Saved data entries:

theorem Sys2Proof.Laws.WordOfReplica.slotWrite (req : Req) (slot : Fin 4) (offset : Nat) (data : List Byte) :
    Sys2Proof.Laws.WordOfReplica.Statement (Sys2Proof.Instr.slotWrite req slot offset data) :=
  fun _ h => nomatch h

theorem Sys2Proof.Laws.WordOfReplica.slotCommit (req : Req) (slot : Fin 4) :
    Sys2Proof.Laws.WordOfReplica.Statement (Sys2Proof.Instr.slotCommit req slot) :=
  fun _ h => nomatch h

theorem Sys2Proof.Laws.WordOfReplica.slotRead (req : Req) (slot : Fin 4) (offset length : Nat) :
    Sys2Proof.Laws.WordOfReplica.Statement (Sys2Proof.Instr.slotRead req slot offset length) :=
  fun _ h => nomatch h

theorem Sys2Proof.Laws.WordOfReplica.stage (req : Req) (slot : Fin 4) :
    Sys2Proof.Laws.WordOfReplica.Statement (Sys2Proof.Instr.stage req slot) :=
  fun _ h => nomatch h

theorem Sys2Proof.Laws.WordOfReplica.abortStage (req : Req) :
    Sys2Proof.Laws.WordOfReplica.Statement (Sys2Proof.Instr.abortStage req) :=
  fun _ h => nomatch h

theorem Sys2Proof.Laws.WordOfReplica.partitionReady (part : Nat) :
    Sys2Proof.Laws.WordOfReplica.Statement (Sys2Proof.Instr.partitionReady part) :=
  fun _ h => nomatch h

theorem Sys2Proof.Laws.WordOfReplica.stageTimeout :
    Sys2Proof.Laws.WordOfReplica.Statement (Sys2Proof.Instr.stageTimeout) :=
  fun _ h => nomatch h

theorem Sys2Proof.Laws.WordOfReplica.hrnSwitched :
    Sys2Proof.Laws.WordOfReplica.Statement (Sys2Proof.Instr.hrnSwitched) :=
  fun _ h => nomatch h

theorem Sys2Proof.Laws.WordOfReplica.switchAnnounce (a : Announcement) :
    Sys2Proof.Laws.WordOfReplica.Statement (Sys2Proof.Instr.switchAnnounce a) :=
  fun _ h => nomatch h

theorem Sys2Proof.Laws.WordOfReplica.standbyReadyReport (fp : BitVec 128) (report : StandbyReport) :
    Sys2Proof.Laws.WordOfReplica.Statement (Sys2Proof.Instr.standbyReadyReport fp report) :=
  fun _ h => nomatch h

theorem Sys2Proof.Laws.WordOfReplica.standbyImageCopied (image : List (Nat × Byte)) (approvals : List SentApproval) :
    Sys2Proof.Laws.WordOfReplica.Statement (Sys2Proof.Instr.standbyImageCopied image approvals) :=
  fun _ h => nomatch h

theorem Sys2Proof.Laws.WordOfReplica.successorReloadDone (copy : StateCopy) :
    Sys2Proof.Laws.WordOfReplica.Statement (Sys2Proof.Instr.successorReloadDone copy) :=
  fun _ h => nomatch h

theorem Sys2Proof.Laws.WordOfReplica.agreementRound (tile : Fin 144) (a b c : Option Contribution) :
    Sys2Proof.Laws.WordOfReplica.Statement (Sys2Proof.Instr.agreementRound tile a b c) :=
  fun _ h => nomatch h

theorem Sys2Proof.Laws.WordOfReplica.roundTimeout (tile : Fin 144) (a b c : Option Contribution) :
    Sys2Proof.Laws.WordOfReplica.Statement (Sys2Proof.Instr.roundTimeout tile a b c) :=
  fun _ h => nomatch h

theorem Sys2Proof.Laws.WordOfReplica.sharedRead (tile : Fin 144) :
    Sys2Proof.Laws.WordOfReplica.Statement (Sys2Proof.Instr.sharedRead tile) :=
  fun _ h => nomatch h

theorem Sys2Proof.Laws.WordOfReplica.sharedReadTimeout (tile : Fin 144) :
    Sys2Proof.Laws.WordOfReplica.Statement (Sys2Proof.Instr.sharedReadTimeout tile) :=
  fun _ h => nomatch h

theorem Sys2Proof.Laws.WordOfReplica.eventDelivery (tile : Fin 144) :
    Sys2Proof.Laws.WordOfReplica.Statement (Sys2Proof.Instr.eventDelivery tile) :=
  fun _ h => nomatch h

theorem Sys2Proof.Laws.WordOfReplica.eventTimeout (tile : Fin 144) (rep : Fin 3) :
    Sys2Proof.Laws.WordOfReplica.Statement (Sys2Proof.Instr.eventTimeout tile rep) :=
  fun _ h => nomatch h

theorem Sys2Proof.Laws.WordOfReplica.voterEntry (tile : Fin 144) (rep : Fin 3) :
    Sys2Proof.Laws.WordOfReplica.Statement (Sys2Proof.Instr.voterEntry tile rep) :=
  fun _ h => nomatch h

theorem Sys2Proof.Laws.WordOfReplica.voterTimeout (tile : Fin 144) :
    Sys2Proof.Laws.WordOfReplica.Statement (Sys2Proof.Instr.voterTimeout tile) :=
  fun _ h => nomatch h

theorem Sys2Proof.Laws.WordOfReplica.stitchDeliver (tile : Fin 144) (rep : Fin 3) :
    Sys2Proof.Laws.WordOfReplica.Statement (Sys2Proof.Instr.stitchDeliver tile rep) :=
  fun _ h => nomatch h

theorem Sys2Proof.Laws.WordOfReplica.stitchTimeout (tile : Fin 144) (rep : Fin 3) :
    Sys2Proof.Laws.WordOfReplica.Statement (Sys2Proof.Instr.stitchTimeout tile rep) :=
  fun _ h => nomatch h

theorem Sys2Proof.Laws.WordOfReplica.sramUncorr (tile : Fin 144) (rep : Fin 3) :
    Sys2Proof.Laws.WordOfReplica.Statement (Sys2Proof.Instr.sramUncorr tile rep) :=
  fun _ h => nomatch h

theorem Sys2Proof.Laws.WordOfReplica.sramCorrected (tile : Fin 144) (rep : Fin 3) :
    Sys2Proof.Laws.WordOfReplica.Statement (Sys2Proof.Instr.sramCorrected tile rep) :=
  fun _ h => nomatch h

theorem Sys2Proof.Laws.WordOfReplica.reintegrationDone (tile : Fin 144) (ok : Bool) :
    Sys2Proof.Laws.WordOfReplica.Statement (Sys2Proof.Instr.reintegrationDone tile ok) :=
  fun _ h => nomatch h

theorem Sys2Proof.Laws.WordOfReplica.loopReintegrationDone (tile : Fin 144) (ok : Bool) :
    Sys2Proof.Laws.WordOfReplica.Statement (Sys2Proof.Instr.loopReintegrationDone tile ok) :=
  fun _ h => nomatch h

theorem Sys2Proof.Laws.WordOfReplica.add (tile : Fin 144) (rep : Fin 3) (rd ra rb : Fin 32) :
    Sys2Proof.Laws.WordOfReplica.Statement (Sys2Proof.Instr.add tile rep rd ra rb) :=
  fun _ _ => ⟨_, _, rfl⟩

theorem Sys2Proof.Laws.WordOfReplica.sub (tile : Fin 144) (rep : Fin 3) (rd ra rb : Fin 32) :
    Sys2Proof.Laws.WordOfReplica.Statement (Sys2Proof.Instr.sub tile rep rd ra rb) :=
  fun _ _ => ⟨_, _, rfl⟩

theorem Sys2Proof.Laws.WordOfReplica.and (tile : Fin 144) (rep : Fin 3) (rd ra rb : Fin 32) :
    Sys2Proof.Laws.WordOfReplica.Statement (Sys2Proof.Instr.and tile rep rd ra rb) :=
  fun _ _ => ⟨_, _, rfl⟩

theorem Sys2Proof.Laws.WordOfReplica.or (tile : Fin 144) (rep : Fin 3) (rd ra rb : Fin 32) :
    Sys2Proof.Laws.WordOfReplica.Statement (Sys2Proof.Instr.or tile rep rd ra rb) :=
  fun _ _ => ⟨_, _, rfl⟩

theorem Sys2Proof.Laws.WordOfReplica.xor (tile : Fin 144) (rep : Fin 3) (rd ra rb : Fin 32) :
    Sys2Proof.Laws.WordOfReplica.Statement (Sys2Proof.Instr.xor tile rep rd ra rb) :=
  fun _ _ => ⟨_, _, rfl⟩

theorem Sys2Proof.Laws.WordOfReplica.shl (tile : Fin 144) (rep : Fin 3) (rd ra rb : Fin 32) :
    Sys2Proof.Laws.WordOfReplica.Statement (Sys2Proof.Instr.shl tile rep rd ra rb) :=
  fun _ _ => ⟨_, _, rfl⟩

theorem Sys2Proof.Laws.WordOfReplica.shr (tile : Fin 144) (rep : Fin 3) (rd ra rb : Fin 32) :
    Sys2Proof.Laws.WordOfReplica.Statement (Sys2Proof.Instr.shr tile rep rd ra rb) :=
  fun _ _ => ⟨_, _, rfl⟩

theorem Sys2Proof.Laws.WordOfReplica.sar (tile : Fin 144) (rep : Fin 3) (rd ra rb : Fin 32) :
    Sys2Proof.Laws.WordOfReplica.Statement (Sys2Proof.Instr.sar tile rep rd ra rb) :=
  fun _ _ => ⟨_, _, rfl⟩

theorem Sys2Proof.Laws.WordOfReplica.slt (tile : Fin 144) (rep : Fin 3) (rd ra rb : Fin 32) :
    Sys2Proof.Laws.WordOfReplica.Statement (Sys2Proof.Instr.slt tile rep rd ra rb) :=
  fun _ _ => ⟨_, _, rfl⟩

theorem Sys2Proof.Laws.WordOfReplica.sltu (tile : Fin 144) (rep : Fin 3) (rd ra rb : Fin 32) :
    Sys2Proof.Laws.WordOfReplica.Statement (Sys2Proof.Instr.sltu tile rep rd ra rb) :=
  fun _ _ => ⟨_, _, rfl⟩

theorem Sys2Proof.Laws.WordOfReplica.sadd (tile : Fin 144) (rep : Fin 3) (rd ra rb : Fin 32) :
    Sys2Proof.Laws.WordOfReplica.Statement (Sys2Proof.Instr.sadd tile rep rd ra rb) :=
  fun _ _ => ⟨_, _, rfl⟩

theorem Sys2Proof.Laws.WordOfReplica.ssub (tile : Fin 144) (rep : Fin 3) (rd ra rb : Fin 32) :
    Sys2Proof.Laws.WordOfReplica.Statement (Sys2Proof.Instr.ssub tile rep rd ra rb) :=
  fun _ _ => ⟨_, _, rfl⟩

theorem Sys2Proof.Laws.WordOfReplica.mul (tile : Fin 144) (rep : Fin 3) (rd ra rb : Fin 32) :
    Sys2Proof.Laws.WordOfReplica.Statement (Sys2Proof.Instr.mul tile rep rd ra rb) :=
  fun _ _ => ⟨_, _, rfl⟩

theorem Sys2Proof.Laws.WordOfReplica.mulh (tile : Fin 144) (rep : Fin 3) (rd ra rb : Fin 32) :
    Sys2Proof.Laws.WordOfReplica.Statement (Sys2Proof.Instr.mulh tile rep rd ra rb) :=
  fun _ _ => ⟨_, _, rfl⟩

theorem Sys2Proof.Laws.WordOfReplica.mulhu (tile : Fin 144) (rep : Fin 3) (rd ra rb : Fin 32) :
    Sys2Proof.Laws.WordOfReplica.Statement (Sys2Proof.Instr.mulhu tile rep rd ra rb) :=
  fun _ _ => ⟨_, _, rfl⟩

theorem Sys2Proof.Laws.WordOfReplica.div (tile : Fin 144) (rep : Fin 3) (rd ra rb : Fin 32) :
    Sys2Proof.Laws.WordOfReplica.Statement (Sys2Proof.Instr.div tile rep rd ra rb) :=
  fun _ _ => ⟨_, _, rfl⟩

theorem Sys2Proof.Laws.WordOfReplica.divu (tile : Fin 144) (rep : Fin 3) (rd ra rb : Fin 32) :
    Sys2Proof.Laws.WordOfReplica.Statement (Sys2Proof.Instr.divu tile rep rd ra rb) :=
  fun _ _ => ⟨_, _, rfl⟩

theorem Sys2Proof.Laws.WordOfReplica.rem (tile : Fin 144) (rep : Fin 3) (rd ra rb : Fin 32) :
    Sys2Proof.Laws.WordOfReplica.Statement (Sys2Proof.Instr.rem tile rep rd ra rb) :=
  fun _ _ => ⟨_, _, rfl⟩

§ Activity:
Retype exactly the lines above, from the one with "Sys2Proof.Laws.WordOfReplica.Statement (Sys2Proof.Instr.and tile" through the one with "theorem Sys2Proof.Laws.WordOfReplica.xor (tile", inclusive.

§ Result:
    Sys2Proof.Laws.WordOfReplica.Statement (Sys2Proof.Instr.and tile rep rd ra rb) :=
  fun _ _ => ⟨_, _, rfl⟩

theorem Sys2Proof.Laws.WordOfReplica.or (tile : Fin 144) (rep : Fin 3) (rd ra rb : Fin 32) :
    Sys2Proof.Laws.WordOfReplica.Statement (Sys2Proof.Instr.or tile rep rd ra rb) :=
  fun _ _ => ⟨_, _, rfl⟩

theorem Sys2Proof.Laws.WordOfReplica.xor (tile : Fin 144) (rep : Fin 3) (rd ra rb : Fin 32) :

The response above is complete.